Videos of Louisiana state troopers beating Black men have been hidden and concealed by supervisors for years and reveal a pattern of violence, an Associated Press investigation shows.
In the past decade, there have been a dozen cases in which Louisiana State Police troopers or their superiors overlooked or concealed evidence of beatings or hampered attempts to root out misconduct.
The review comes as state police in Louisiana face scrutiny over violent incidents involving white officers and Black men.
Ronald Greene, a 49-year-old Black motorist, died in 2019 during an arrest after he eluded a traffic stop then led troopers on a high-speed chase.
Police initially told Greene’s family he died as a result of a crash at the end of the chase despite little damage to his vehicle. Later, authorities acknowledged there had been a struggle. Finally, in May of 2021, body camera footage showing that Greene was dragged, tased and beaten as he begged for mercy prior to his death was published by the AP.
Hours after Master Trooper Chris Hollingsworth learned he would be fired following an internal investigation into Greene’s death, he died in a car crash. Hollingsworth was filmed on body camera footage bragging that he “beat the ever-living f–k” out of Greene.
Trooper Kory York, who was seen dragging Greene, was suspended without pay for 50 hours but has returned to duty pending the outcome of an ongoing federal investigation.
This week, Lt. John Clary, who had been accused of hiding footage of the encounter that was mysteriously missing from an investigative file sent to prosecutors was cleared of all wrongdoing.
Footage made public in August of another May 2019 traffic stop showed that Louisiana troopers hit 46-year-old Aaron Larry Bowman in the head and body 18 times with a flashlight. The incident took place three weeks after Greene died.
Bowman was forcefully removed from his vehicle by troopers following a traffic violation and beaten with an 8-inch aluminum flashlight by trooper Jacob Brown, who later justified his actions as “pain compliance.”
“I kept thinking I was going to die that night,” Bowman told The Associated Press after watching footage of the encounter “It was like reliving it all over again. By watching it, I broke down all over again.”
It took 546 days and a lawsuit filed by Bowman in October 2020 for the footage to be released. Brown was arrested in December on one count of aggravated battery and one count of malfeasance in office following an investigation by the LSP Bureau of Investigations.
In the case of 20-year-old marijuana suspect DeShawn Washington, a trooper was captured on dash camera footage grabbing him by the hair and slamming his head into the hood of a police cruiser. The stop also occurred in 2019, a few months before the incidents involving Greene and Bowman.
Federal prosecutors are now probing a possible pattern of racial abuses by the state police, attorneys for victims announced in June.
“The original investigation of Ronald Greene mushroomed into a larger investigation of the entire agency: policies, practices, procedures, incidents, leadership,” attorney Lee Merritt said prosecutors told him. “It’s a wide-ranging investigation.”

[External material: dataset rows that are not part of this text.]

-- ==== Sys2Proof/Machine/Mem.lean ====
section
/-! DEFINITION. The memory accesses of a core's instruction (R115 to R124, R160 to R174, R202 to R212, R340 to R352,
R394 to R403, R492 to R494): windows, translation, the order of their faults, what they wait for, and what they do to
caches, store buffer, Sorus memory, registers and the PCIe aperture. -/

namespace Sys2Proof.Machine

open Sys2Proof

/-! ## Lines and the store buffer -/

/-- One word of a line replaced, with its complement in a pair (R369). -/
def setWord (d : LineData) (i : Nat) (w : Word) (p : Bool) : LineData :=
  let d := d.set i (w, p)
  if d.length = 16 then d.set (i + 8) (~~~w, p) else d

/-- The bits m of word i stored; a whole word clears its poison (R120, R409). -/
def storeWord (d : LineData) (i : Nat) (v m : Word) : LineData :=
  let o := d.getD i (0, false)
  setWord d i (maskedWrite o.1 v m) (o.2 && m ≠ 0xFFFFFFFFFFFF)

/-- The agent's line can be read. -/
def lineReadable (s : State) (ag l : Nat) : Bool := match cacheLine s ag l with
  | some e => e.st.readable
  | none => false

/-- The agent's Put of a line waits for its PutAck: it sends no request for the line until then (R379). -/
def lineEvicting (s : State) (ag l : Nat) : Bool := match cacheLine s ag l with
  | some e => e.st.evicting
  | none => false

/-- The agent's line can be written. -/
def lineOwned (s : State) (ag l : Nat) : Bool := match cacheLine s ag l with
  | some e => e.st.owned
  | none => false

/-- A word of an agent's line: value, poison, and a mismatched complement (R208, R434). -/
def cachedWord (s : State) (ag a : Nat) : Word × Bool × Bool :=
  match cacheLine s ag (dataLine s (a / 8)) with
  | some e =>
    let w := e.data.getD (a % 8) (0, false)
    (w.1, w.2, pairMismatch e.data (a % 8))
  | none => (0, false, false)

/-- A part of the word cannot be stored: its complement mismatches, and no older store of the whole word is on its way
(R434). -/
def pairBad (s : State) (c : CoreId) (a : Nat) : Bool :=
  (cachedWord s (coreNum c) a).2.2 &&
  !((s.core c).storeBuffer.any fun e => e.pa = a && e.mask = 0xFFFFFFFFFFFF)

/-- A store into an owned line, which is then in M (R378). -/
def cacheStore (s : State) (ag a : Nat) (v m : Word) : State :=
  let l := dataLine s (a / 8)
  modLine (touchL1 s ag l .l1d) ag l fun e => { e with st := .M, data := storeWord e.data (a % 8) v m }

/-- The youngest store-buffer entry of a word (R204). -/
def youngest (sb : List SbEntry) (a : Nat) : Option SbEntry := (sb.filter fun e => e.pa = a).getLast?

/-- The bits of a word that an access reads (R203, R204). -/
def readMask (a : Access) (r : Ref) : Word :=
  match a.fin with
  | .load _ _ sel _ => storeMask r.elem sel
  | _ => 0xFFFFFFFFFFFF

/-- The entry forwards to the load (R204, R205, R207). -/
def forwards (a : Access) (r : Ref) (e : SbEntry) : Bool :=
  e.type ≠ .uncached && readMask a r &&& ~~~e.mask = 0

/-! ## Where an access goes -/

def RefOp.writes : RefOp → Bool
  | .read => false
  | _ => true

def RefOp.reads : RefOp → Bool
  | .write _ _ => false
  | _ => true

def RefOp.isAtomic : RefOp → Bool
  | .atomic _ _ _ _ => true
  | _ => false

The majority of those beaten in cases reviewed by AP were Black. A tally by the agency itself indicates that 67 percent of use of force incidents involve Black people, or double the percentage of the state’s Black population.
The AP reported in June that a secret panel tasked with examining whether officers systematically target Black motorists for abuse was shut down.
“Hyper-aggressiveness is winked upon and nodded and allowed to go on,” said Andrew Scott, a use-of-force expert who reviewed the videos “It’s very clear that the agency accepts that type of behavior.”